Output the records exactly. Include every line.

** Data in this exercise follows **

/-! ### Start-up -/

/-- Settles O46: the stage of the start-up sequence, and what holds it, gate each row. -/
theorem startupRowsComplete : Obligations.StartupRowsComplete := by
  unfold Obligations.StartupRowsComplete
  refine ⟨?_, ?_, ?_, ?_, ?_, ?_, ?_, ?_, ?_, ?_, ?_, ?_, ?_⟩
  · intro s inp off
    exact due_row (by simpa using off)
  · intro s powered stage c6 stayOff due
    exact due_row (by simp [powered, stage, c6, stayOff, due])
  · intro s stage more
    exact due_row (by simp [stage, more])
  · rintro s _ stage rfl
    exact due_row stage
  · intro s stage all
    exact due_row (by simp [stage, all])
  · intro s low high running
    exact due_row (by simp [low, high, running])
  · intro s answers image stage running out
    exact due_row (by simp [stage, running, out])
  · intro s stage running
    exact due_row (by simp [stage, running])
  · intro s stage running
    exact congrArg Host.Outcome.next ((if_pos (by simp [stage, running])).trans (if_neg Bool.false_ne_true))
  · intro s inp stage running
    exact due_row (by simp [stage, running])
  · intro s targets live waiting
    exact live_row live (if_neg (by simp [waiting]))
  · intro s powered
    exact congrArg Host.Outcome.next (if_neg (by simp [powered]))
  · intro s powered
    exact congrArg Host.Outcome.next (if_neg (by simp [powered]))

/-! ### References and PCIe -/

/-- Settles O47: each row acts where its reference or its link is in the state that the row changes. -/
theorem referenceAndPcieRowsComplete : Obligations.ReferenceAndPcieRowsComplete := by
  unfold Obligations.ReferenceAndPcieRowsComplete
  refine ⟨?_, ?_, ?_, ?_, ?_, ?_, ?_⟩
  · intro s powered present
    exact due_row (by simp [powered, present])
  · intro s stage
    exact due_row (by simp [stage])
  · rintro s refB _ runs rfl
    exact due_row runs
  · intro s up awake
    exact due_row (by simp [up, awake])
  · rintro s _ up rfl runs
    exact congrArg Host.Outcome.next ((if_pos up).trans (if_pos runs))
  · intro s runs released down
    exact due_row (by simp [runs, released, down])
  · intro s p runs
    exact due_row runs

/-! ### The input pins -/

/-- Settles O48: a change of level is an event or merged into the last one (R503), and a due window or limit ends (R504). -/
theorem pinRowsComplete : Obligations.PinRowsComplete := by
  unfold Obligations.PinRowsComplete
  refine ⟨?_, ?_, ?_, ?_, ?_, ?_, ?_, ?_, ?_, ?_, ?_, ?_⟩
  · intro s i a act same
    exact if_pos same
  · intro s i a act changes merges
    exact (if_neg changes).trans (if_pos merges)
  · intro s i a act changes apart
    exact (if_neg changes).trans (if_neg (Bool.not_eq_true _ ▸ apart))
  · exact fun _ _ => rfl
  · exact fun _ _ => rfl
  · exact fun _ _ => rfl
  · exact fun _ _ => rfl
  · exact fun _ _ => rfl
  · exact fun _ _ => rfl
  · exact fun _ _ => rfl
  · intro s i t differs last ended
    have merged : (s.input i.val).lastEvent.any (fun t => decide (t + mergeTicks ≤ s.now)) = true := by
      rw [last, Option.any_some]
      exact decide_eq_true ended
    exact congrArg Host.Outcome.next (if_pos (by rw [merged, decide_eq_true differs]; rfl))
  · intro s i n limit asserted unstuck due
    exact congrArg Host.Outcome.next (by simp [limit, asserted, unstuck, due])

** End of Data in this exercise **

*Result for this task*:
/-! ### Start-up -/

/-- Settles O46: the stage of the start-up sequence, and what holds it, gate each row. -/
theorem startupRowsComplete : Obligations.StartupRowsComplete := by
  unfold Obligations.StartupRowsComplete
  refine ⟨?_, ?_, ?_, ?_, ?_, ?_, ?_, ?_, ?_, ?_, ?_, ?_, ?_⟩
  · intro s inp off
    exact due_row (by simpa using off)
  · intro s powered stage c6 stayOff due
    exact due_row (by simp [powered, stage, c6, stayOff, due])
  · intro s stage more
    exact due_row (by simp [stage, more])
  · rintro s _ stage rfl
    exact due_row stage
  · intro s stage all
    exact due_row (by simp [stage, all])
  · intro s low high running
    exact due_row (by simp [low, high, running])
  · intro s answers image stage running out
    exact due_row (by simp [stage, running, out])
  · intro s stage running
    exact due_row (by simp [stage, running])
  · intro s stage running
    exact congrArg Host.Outcome.next ((if_pos (by simp [stage, running])).trans (if_neg Bool.false_ne_true))
  · intro s inp stage running
    exact due_row (by simp [stage, running])
  · intro s targets live waiting
    exact live_row live (if_neg (by simp [waiting]))
  · intro s powered
    exact congrArg Host.Outcome.next (if_neg (by simp [powered]))
  · intro s powered
    exact congrArg Host.Outcome.next (if_neg (by simp [powered]))

/-! ### References and PCIe -/

/-- Settles O47: each row acts where its reference or its link is in the state that the row changes. -/
theorem referenceAndPcieRowsComplete : Obligations.ReferenceAndPcieRowsComplete := by
  unfold Obligations.ReferenceAndPcieRowsComplete
  refine ⟨?_, ?_, ?_, ?_, ?_, ?_, ?_⟩
  · intro s powered present
    exact due_row (by simp [powered, present])
  · intro s stage
    exact due_row (by simp [stage])
  · rintro s refB _ runs rfl
    exact due_row runs
  · intro s up awake
    exact due_row (by simp [up, awake])
  · rintro s _ up rfl runs
    exact congrArg Host.Outcome.next ((if_pos up).trans (if_pos runs))
  · intro s runs released down
    exact due_row (by simp [runs, released, down])
  · intro s p runs
    exact due_row runs

/-! ### The input pins -/

/-- Settles O48: a change of level is an event or merged into the last one (R503), and a due window or limit ends (R504). -/
theorem pinRowsComplete : Obligations.PinRowsComplete := by
  unfold Obligations.PinRowsComplete
  refine ⟨?_, ?_, ?_, ?_, ?_, ?_, ?_, ?_, ?_, ?_, ?_, ?_⟩
  · intro s i a act same
    exact if_pos same
  · intro s i a act changes merges
    exact (if_neg changes).trans (if_pos merges)
  · intro s i a act changes apart
    exact (if_neg changes).trans (if_neg (Bool.not_eq_true _ ▸ apart))
  · exact fun _ _ => rfl
  · exact fun _ _ => rfl
  · exact fun _ _ => rfl
  · exact fun _ _ => rfl
  · exact fun _ _ => rfl
  · exact fun _ _ => rfl
  · exact fun _ _ => rfl
  · intro s i t differs last ended
    have merged : (s.input i.val).lastEvent.any (fun t => decide (t + mergeTicks ≤ s.now)) = true := by
      rw [last, Option.any_some]
      exact decide_eq_true ended
    exact congrArg Host.Outcome.next (if_pos (by rw [merged, decide_eq_true differs]; rfl))
  · intro s i n limit asserted unstuck due
    exact congrArg Host.Outcome.next (by simp [limit, asserted, unstuck, due])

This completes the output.